Символично, что улица Николая Ростовцева, расположенная в Тюменском микрорайоне, берет начало в микрорайоне Ямальском. К Ямалу, как и к Тюмени, геолог Николай Ростовцев имеет самое прямое отношение.

Николай Никитич родился 17 (30) ноября 1907 года на станции Пограничная Приморского края — последней станции Китайско-Восточной железной дороги со стороны Китая (сейчас это город Суйфэнь-хэ на территории КНР). В автобиографии Николая Никитича указано, что он родился «в семье служащего» в «период временного проживания» родителей в Приморском крае. Мать Анна Ивановна принадлежала к дворянскому роду Остаповых. Eе дед солдат Тит Остапов за отвагу, проявленную в сражениях, был пожалован императрицей Eкатериной II офицерским званием и, согласно «Табелю о рангах», получил личное дворянство. На родину, в Тульскую губернию, солдат Тит Остапов вернулся не только дворянином, но и с назначенным ему пенсионом.

В 1910 году семья Ростовцевых возвратилась в Тулу, где спустя два года глава семейства Никита Петрович участвовал в выборах в Государственную Думу по «имущественному цензу», что свидетельствовало о материальном благополучии выборщика.
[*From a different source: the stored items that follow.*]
/-- An instruction issued and not complete (R63, R68): the flag it counts on (15 for none), the register blocks whose
write is pending, and when it completes. -/
structure Outst where
  id     : Nat
  flag   : Nat
  blocks : BitVec 22
  cond   : Cond
  deriving DecidableEq, Repr

/-- A cause that waits for the team's next instruction boundary (R416): the path it goes to, if it goes to one. -/
structure Deferred where
  cause  : Byte
  h1     : Word
  addr   : Nat
  path   : Option Nat
  /-- The lanes at fault, where the event names them (R162). -/
  lanes  : Option LaneMask
  deriving DecidableEq, Repr

/-- A landing-buffer tag that is not EMPTY (R66, R332): words per lane, the lanes recorded, and the data, keyed by
8 × lane + word, with the words that hold an uncorrectable error (R446). -/
structure LandTag where
  landed : Bool
  words  : Nat
  lanes  : LaneMask
  data   : Tab Word
  flaws  : List Nat
  deriving DecidableEq, Repr

/-- An entry of the guard stack (R185). `addr` and `path` are the AENTER's own address and path, for R189 and R55. -/
structure GuardEntry where
  obj      : Nat
  fallback : Nat
  mode     : BitVec 16
  preds    : Tab LaneMask
  mask     : LaneMask
  addr     : Nat
  path     : Nat
  /-- The open split records that enclosed the path at the AENTER, which an abort leaves open. -/
  chain    : List Nat
  deriving DecidableEq, Repr

/-- One lane's store, with its address translated (R326). -/
structure LaneStore where
  lane  : Nat
  va    : Nat
  pa    : Nat
  scope : Nat
  bytes : List Byte
  deriving DecidableEq, Repr

/-- What is left of an instruction that has read its operands and begun: the lanes' stores that wait for a posted-store
entry (R419) with the serial numbers of those that went, or the atomics not yet performed (R113) with the old values by
lane of those that were, the stamps they read (R118), the lanes whose bytes could not be read (R97), and the queues that it has popped
and will push to, which nothing else moves meanwhile (R149). -/
structure Rest where
  stores : List LaneStore
  ids    : List Nat
  left   : Nat
  olds   : Tab Nat
  stamp  : Clock
  bad    : LaneMask
  locks  : List Nat
  deriving DecidableEq, Repr

/-- Where a team's state stands (R46). -/
inductive Place where
  | resident
  | savedBySvc (call : Nat)
  | saved
  | ended
  deriving DecidableEq, Repr

/-- A team (R20, R49): its registers and everything that belongs to its slot. -/
structure Team where
  ctx     : Nat
  core    : Nat
  slot    : Nat
  group   : Nat
  index   : Nat
  role    : Nat
  xfront  : Bool
  fw      : Bool
  lanes   : Nat
  vcount  : Nat
  scount  : Nat
  /-- PRIO of the launching record's pool (R400), and that pool, keyed 64 × context + pool. -/
  base    : Nat
  pool    : Nat
  place   : Place
  /-- Lanes 0 … count − 1 carry records of their own (R35, R45); the rest never did. -/
  carried : Nat
  /-- Work identifiers by lane, and the six field widths (R30). -/
  workIds : Tab DWord
  widths  : List Nat
  /-- RAND stream states by lane (R223). -/
  rng     : Tab DWord
  /-- v registers, keyed 1024 × register + lane; s registers; p1–p15; the h bank. Unlisted reads as 0. -/
  v       : Tab Word
  s       : Tab Word
  p       : Tab LaneMask
  h       : Tab Word
  mode    : BitVec 16
  status  : BitVec 16
  pscope  : Nat
  faultmask : LaneMask
  hcause  : Word
  hflt    : LaneMask
  trapen  : Word
  cycleh  : Word
  timeh   : Word
  /-- INTERLOCK_STALLS (R72). -/
  stalls  : Word
  /-- Port bindings: queue number by port; unlisted is unbound (R53). -/
  ports   : Tab Nat
  tags    : Tab LandTag
  guard   : List GuardEntry
  /-- Buffered bytes of the guard lines, by physical address, and by line its scope and the virtual address last written
  there (R92). -/
  gbytes  : Tab Byte
  gscopes : Tab (Nat × Nat)
  paths   : Tab Path
  recs    : Tab SplitRec
  outst   : List Outst
  /-- ARRIVED bits of barriers 0–7 (R275). -/
  arrived : BitVec 8
  deferred : List Deferred
  /-- PC of the instruction that removed the first faulted lane (R171). -/
  firstFault : Option Nat
  /-- The team has written a TERMINATED exit record (R172). -/
  terminated : Bool
  /-- Stamp of the values returned to the team's loads, entrywise maximum (R125). -/
  loaded  : Clock
  /-- Serial numbers of the team's writes not yet known complete (R127). -/
  writes  : List Nat
  /-- Floating-point flags that instructions in their passes will set, each with the cycle of the result (R61), and the
  %status bits that hardware has set in this cycle (R59). -/
  landing : List (Nat × BitVec 16)
  fresh   : BitVec 16
  /-- MODEL: by path, what is left of an instruction that has begun and waits (R113, R419). -/
  rests   : Tab Rest
  /-- Registers with an uncorrectable error that no write has cleared (R446): operand code and lane, 0 for a uniform one. -/
  flaws   : List (Nat × Nat)
  /-- Nothing of the team issues but what it has begun: its save has started (R64, R408); `leaving` where that is a drain
  save at a YIELD (R273). -/
  stopped : Bool
  leaving : Bool
  /-- What its save by SVC wrote to the spill area's reserve (R98, R282): an address and the bytes. -/
  reserve : Nat × List Byte
  deriving DecidableEq, Repr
В Туле Ростовцевы жили в большом двухэтажном доме номер 5 по улице Калужской, приобретенном Никитой Петровичем годом ранее. Семья имела коляску с лошадьми для выездов и прислугу.
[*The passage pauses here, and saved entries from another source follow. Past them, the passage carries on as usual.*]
/-- The byte a core's load returns once prepared: a dirty byte of its L1, else the latest of its own stores not yet
performed, else what the L1 or a copy below it holds (R124). -/
def State.loadByte (s : State) (core scope pa : Nat) : Byte :=
  let word := (pa % 128) / 4
  let below := if scope = Scope.stream then s.homeByte pa else s.belowByte core pa
  match s.l1? core (lineOf pa) with
  | some l =>
    if l.dirty.getLsbD word && scope ≠ Scope.stream then l.data.getD (pa % 128) 0
    else match s.ownByte? core pa with
      | some b => b
      | none => if l.readable.getLsbD word && scope ≠ Scope.stream then l.data.getD (pa % 128) 0 else below
  | none => (s.ownByte? core pa).getD below

/-- The stamp of the value that a core's load reads at an address (R118): what its L1 keeps with a word it serves, else that
of the copy or home below. -/
def State.loadStamp (s : State) (core scope pa : Nat) : Clock :=
  if scope = Scope.stream then s.stampOf (lineOf pa)
  else match s.l1? core (lineOf pa) with
    | some l => if (l.dirty ||| l.readable).getLsbD ((pa % 128) / 4) then l.stamps.getD ((pa % 128) / 4) Clock.zero
                else s.belowStamp core pa
    | none => s.belowStamp core pa
/-- The stamp of an access of n bytes: of its first word and of its last. -/
def State.accStamp (s : State) (core scope pa n : Nat) : Clock :=
  (s.loadStamp core scope pa).max (s.loadStamp core scope (pa + n - 1))

/-- A value read at home by an engine, a walker or a front end for a context: narrow holders publish first (R101). -/
def State.engineRead (s : State) (ctx pa n : Nat) : List Byte × State :=
  let s := (s.request (lineOf pa) ctx).publish (lineOf pa) false
  let s := if lineOf (pa + n - 1) = lineOf pa then s
    else (s.request (lineOf (pa + n - 1)) ctx).publish (lineOf (pa + n - 1)) false
  (readRun s.homeByte pa n, s)

/-- Cut a run of bytes into the pieces that lie in one line each. -/
def linePieces (bs : List (Nat × Byte)) : List (Nat × List (Nat × Byte)) :=
  ((bs.map fun p => lineOf p.1).eraseDups).map fun l => (l, bs.filter fun p => lineOf p.1 = l)

/-- Engine, front-end or host writes of a run of bytes at their homes, as PACKAGE-scope stores of an agent on a die; the
serial numbers that are still open say whether they are all performed. -/
def State.engineWrite (s : State) (die ctx : Nat) (bs : List (Nat × Byte)) : List Nat × State :=
  (linePieces bs).foldl (fun (acc : List Nat × State) p =>
    let (ids, s) := acc
    let (id, s) := s.serial
    let s := s.openWrite id die (!isHbm (128 * p.1))
    let s := s.homeStore { id := id, agent := .die die, ctx := ctx, scope := Scope.package, line := p.1, bytes := p.2,
                           sharer := false, stamp := (s.die die).clock, posted := none }
    (ids ++ [id], s)) ([], s)

/-! ## Releases (R116, R126, R127) -/

/-- Send the release marker of die o's release to every other die (R116), with the number of the ended epoch's
invalidations sent to it; the next epoch's count begins. -/
def State.sendMarkers (s : State) (o : Nat) : State :=
  let d := s.die o
  let s := ((List.range 4).filter (· ≠ o)).foldl (fun s e =>
    s.post (.releaseMarker o e (d.clock.get o) d.clock (d.sent.getD e 0))) s
  s.modDie o fun d => { d with sent := [] }

end Sys2Proof.Machine
end

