/-- RFT (R241, R285): h3:h2 must name a slot, h6 [15:0] a valid mode; then the mode is restored, the window closes and
the path resumes at h3:h2, with a breakpoint there, or the watchpoint whose hit there the handler was entered for, passed over
once (R441, R442). -/
def Team.returnFromTrap (t : Team) (pid : Nat) : Return :=
  match t.paths.get? pid with
  | none => .priv
  | some p =>
    if p.win ≠ .trap then .priv
    else
      let a := (t.hreg 2).toNat + bits (t.hreg 3).toNat 0 24 * 2 ^ 32
      let m := (t.hreg 6).extractLsb' 0 16
      if a % 4 ≠ 0 || a % 16 = 0 then .align
      else if !modeValid m then .modeInvalid
      else
        .resume { t with
          mode := m,
          paths := t.paths.modify pid fun p =>
            { p with pc := a, entered := false, win := .closed, bpSkip := some a,
                     wpSkip := p.hitAt.filter fun h => decide (h / 4 = a), hitAt := none } }

/-! ## Faults that firmware repairs (R84) -/

/-- The failure that a requester's access to a physical address meets (R427). -/
def State.apFail (s : State) (who : Requester) (pa : Nat) : Option ApFail :=
  s.mgmt.fails.find? fun f => decide (f.who = who) && (if f.fabric then isFabricAp pa else isHostAp pa)
/-- When a request that no completion answers times out (R427): 50 ms after it went out. -/
def State.failTime (s : State) (f : ApFail) : Nat := f.sent.getD s.ns + 50000000
/-- The failure is known now. -/
def State.failDue (s : State) (f : ApFail) : Bool := !f.late || decide (s.ns ≥ s.failTime f)
/-- The request goes out whose completion will not come. -/
def State.sendFail (s : State) (f : ApFail) : State :=
  s.modMgmt fun m => { m with fails := m.fails.map fun x => if x = f then { x with sent := some (x.sent.getD s.ns) } else x }
/-- A requester has met a failure with a cause. -/
def State.metFail (s : State) (who : Requester) (cause : Byte) : State :=
  s.modMgmt fun m => { m with fails := m.fails.eraseP fun f => decide (f.who = who) && decide (f.cause = cause) }

/-- The words of a class-0 job (R433). -/
def faultWords (t : Team) (pid : Nat) (cause : Byte) (write : Bool) (va : Nat) : Word × Word × Word :=
  (BitVec.ofNat 32 (t.core + t.slot * 2 ^ 10 + pid * 2 ^ 15 + cause.toNat * 2 ^ 19 + (if write then 2 ^ 27 else 0)),
   BitVec.ofNat 32 va, BitVec.ofNat 32 (bits va 32 24 + t.ctx * 2 ^ 24))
После революции семья Ростовцевых утратила былое благополучие. По свидетельству родственников, «Ростовцевы обнищали, попросту голодали первые годы, перебивались как могли, так как все ценности были экспроприированы, дети вынуждены были бросить учебу». А вот старший сын Иван встретил революцию с радостью и спустя некоторое время стал сотрудником Тульской ЧК. Согласно семейному преданию, Никита Петрович не одобрил этого выбора и даже грозил выгнать Ивана из дома. И только благодаря доброму нраву Анны Ивановны отец и сын сохранили отношения, чего не скажешь о многих других семьях.
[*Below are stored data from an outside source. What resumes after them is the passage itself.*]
/-- The first byte with an uncorrectable error among the entries to be popped (R446). -/
def Ctx.badPop (c : Ctx) : Option Nat :=
  c.queues.findSome? fun p =>
    (List.range (min (c.moves c.n.pops p.1 p.2) p.2.count)).findSome? fun k =>
      (c.s.core (queueCore c.clu p.2)).badLocal
        (p.2.base + (p.2.head + k) % p.2.depth * entryBytes p.2.kind) (entryBytes p.2.kind)

/-- Perform every pop, in the order B, C, A (R146). -/
def Ctx.takePops (c : Ctx) : Ctx × State :=
  let s := if c.meetsEos then c.s.modTeam c.tid fun t => t.raise statusEos else c.s
  c.n.pops.foldl (fun (acc : Ctx × State) o =>
    match c.queue (Code.port o.code) with
    | none => acc
    | some (n, _) =>
      let (x, s) := acc.2.popOcc c.clu n c.words
      (if o.fld = 0 then { acc.1 with popA := x } else if o.fld = 1 then { acc.1 with popB := x } else { acc.1 with popC := x }, s)) (c, s)

/-- What the value test of a TNAME push works on (R147, R149): none where no such queue is pushed to, or an entry that the
instruction needs is not there. -/
def Ctx.probe (c : Ctx) : Option (Ctx × State) :=
  let tname := c.n.pushes.any fun o => match c.queue (Code.port o.code) with | some (_, q) => decide (q.kind = kindTname) | none => false
  let ready := c.queues.all fun p => decide (c.moves c.n.pops p.1 p.2 ≤ p.2.count) || p.2.closed
  if tname && ready then some c.takePops else none

/-- Steps 3 to 8 of R247 for the instruction in focus. One that has begun and waits has passed them and made its pops; it
needs only the room for its pushes. DESIGN CHOICE (log 6): an instruction with a q source that acts before its wait (AREVK, ADROP, TINV,
a handler's FWCALL) pops as it acts; one that only waits (WAITF, WAITA, SUBM) pops as its wait ends, and reads what then is the head. -/
def admission (i : Instr) (s : State) : Adm :=
  match s.focus with
  | none => .refused
  | some f =>
    match s.team? f.team with
    | none => .refused
    | some t =>
      match t.paths.get? f.path with
      | none => .refused
      | some p =>
        let n := t.info i
        let window : Bool := p.win ≠ .closed
        let w := wordOf i
        let c : Ctx := ⟨f, s, t, p, n, .nothing, .nothing, .nothing⟩
        if (t.rests.get? f.path).isSome || p.begun then
          match c.shortPush with
          | some q => .park (.queue c.clu q ((s.clu c.clu).qserial.getD q 0)) none
          | none => .ok c s
        else match n.privFault t p w with
        | some h1 => .trap Cause.priv h1
        | none =>
        if n.xonly && !t.xfront then .trap Cause.wrongFront w
        else match n.codes window with
          | some cause => .trap cause w
          | none => if c.portIllegal then .trap Cause.illegalOperand w else match n.budget t.vcount t.scount with
            | some top => .trap Cause.regBudget (BitVec.ofNat 32 top)
            | none =>
              if !t.guard.isEmpty && (n.ban || !n.ports.isEmpty) then .trap Cause.guardNest (BitVec.ofNat 32 t.guard.length)
              else match c.badReg with
              | some code => .ecc Cause.eccUncorrectedReg code 0
              | none =>
              if n.ports.isEmpty then .ok c s
              else match c.unbound with
                | some port => .trap Cause.queueUnbound (BitVec.ofNat 32 port)
                | none => match c.kindFault with
                  | some port => .trap Cause.queueKind (BitVec.ofNat 32 port)
                  | none => match c.closedPush with
                    | some port => .closed port c.probe
                    | none => match c.shortQueue with
                      | some q => .park (.queue c.clu q ((s.clu c.clu).qserial.getD q 0)) c.probe
                      | none => match c.badPop with
                        | some a => .ecc Cause.eccUncorrectedMem 0 (s.localErr t a)
                        | none => let (c, s) := c.takePops; .ok c s

/-! ## Completing an instruction (R63, R242) -/

/-- Bank reads of one pass: the v operands it reads (R70). -/
def Info.bankReads (n : Info) : Nat := (n.ops.filter fun o => o.src && decide (o.code.toNat < 0x80)).length

/-- The issuing path after its instruction: at the next slot unless the instruction placed it, with its last pass noted
(R242), and giving way where a YIELD says so (R238). -/
def Path.after (p : Path) (f : Focus) (jumped : Bool) (stop : Nat) : Path :=
  let p := if jumped then p else { p with pc := f.addr + 4, entered := f.addr % 16 ≠ 12 }
  { p with lastPass := stop, since := stop, st := .ready, prog := 0, yielded := p.yielded || (f.yieldBit && (f.last || !p.entered)), wpSkip := none,
           bpSkip := if p.bpSkip = some f.addr then none else p.bpSkip }

/-- The first cycle after the instruction's passes, and the cycle from which its result is read (R243). -/
def Ctx.stop (c : Ctx) (s : State) : Nat := s.sweepStop c.t (passes c.p) c.n.bankReads
def Ctx.written (c : Ctx) (stop : Nat) : Nat := stop - 1 + max 1 c.n.lat

/-- The registers an instruction wrote have no error any more (R446). -/
def Ctx.rewritten (c : Ctx) (s : State) : State :=
  if c.t.flaws.isEmpty then s
  else c.modTeam s fun t =>
    let t := (c.n.ops.filter fun o => o.dst && !Code.isQ o.code).foldl (fun t o => t.mend o.code.toNat o.regs c.active) t
    match c.n.predW with | some p => t.mend (0x100 + p) 1 c.active | none => t

/-- Complete the issue of an instruction: time, the path's next slot, the flag and the pending blocks. -/
def Ctx.retire (c : Ctx) (s : State) (k : Option Cond) (jumped : Bool) : State :=
  let stop := c.stop s
  let s := (c.rewritten s).spend c.t (passes c.p) c.n.bankReads
  let s := c.modPath s fun p => p.after c.f jumped stop
  let s := { s with focus := none }
  let blocks := c.n.writes
  let gone := match s.team? c.tid with | some t => decide (t.place = .ended) | none => true
  if gone || (c.f.setf = 15 && blocks = 0 && k.isNone) then s
  else s.enterOutst c.tid c.f.setf blocks (k.getD (.atCycle (c.written stop)))

/-- A path parks at a cycle: it is eligible no sooner than in the next (R261, R401). -/
def Path.park (p : Path) (w : Wait) (now : Nat) : Path := { p with st := .parked w, since := now + 1 }
/-- An instruction parks its path: it has raised no flag count (R261). -/
def Ctx.parkOn (c : Ctx) (s : State) (w : Wait) : State :=
  { c.modPath s fun p => p.park w s.cycle with focus := none }

/-- What becomes of the state when an instruction's own part has answered. -/
def Ctx.conclude (c : Ctx) : Res → State
  | .done s => c.retire s none false
  | .later s k => c.retire s (some k) false
  | .jump s => c.retire s none true
  | .trap r => { c.s.takeTrap c.tid c.pid c.f.addr r with focus := none }
  | .fault cause write va level lanes =>
    { (c.s.metFail (.path c.tid c.pid) cause).faultPark c.tid c.pid cause write va level lanes with focus := none }
  | .park s w => c.parkOn s w
  | .abort cause obj => { c.s.abortTeam c.tid cause obj true none with focus := none }
  | .final s => { s with focus := none }

/-- A precise trap of the instruction in focus. -/
def State.trapFocus (s : State) (f : Focus) (r : TrapReq) : State := { s.takeTrap f.team f.path f.addr r with focus := none }

/-- The path in focus parks at a queue (R151, R207). -/
def State.parkFocus (s : State) (f : Focus) (w : Wait) : State :=
  let s := match s.team? f.team with | some t => s.pmc t.core 0x10 1 t.ctx | none => s
  { s.modPath f.team f.path fun p => p.park w s.cycle with focus := none }

/-- The kind rule that the value to be pushed breaks, if it does (R147). -/
def kindTrap (body : Ctx → State → Res) (probe : Option (Ctx × State)) : Option TrapReq :=
  match probe with
  | none => none
  | some (c, s) => match body c s with | .trap r => if r.cause = Cause.queueKind then some r else none | _ => none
По прошествии времени стало понятно, что именно «партийно-чекистская» стезя Ивана Ростовцева позволила Никите Петровичу избежать репрессий, которые коснулись многих из его социального окружения. По совету старшего сына, чтобы обезопасить семью, отец вовремя сдал новой власти все ценности и снял в доме иконы.

В 1926 году Николай окончил в Туле «школу взрослых повышенного типа» (так указано в его анкете), совмещая учебу с работой в аптекоуправлении. Нетрудно догадаться, что при чуждом новой власти социальном происхождении ему был необходим рабочий стаж для получения высшего образования. В 1921 году в стране законодательно был закреплен классовый принцип приема в высшие учебные заведения: для детей интеллигенции установили так называемый процент доступа. В 1924 году наркомат образования провел первую чистку вузов от «излишков интеллигенции». Отныне пропуском в высшую школу стали не столько собственное желание, сколько правильная анкета и поддержка партийцев.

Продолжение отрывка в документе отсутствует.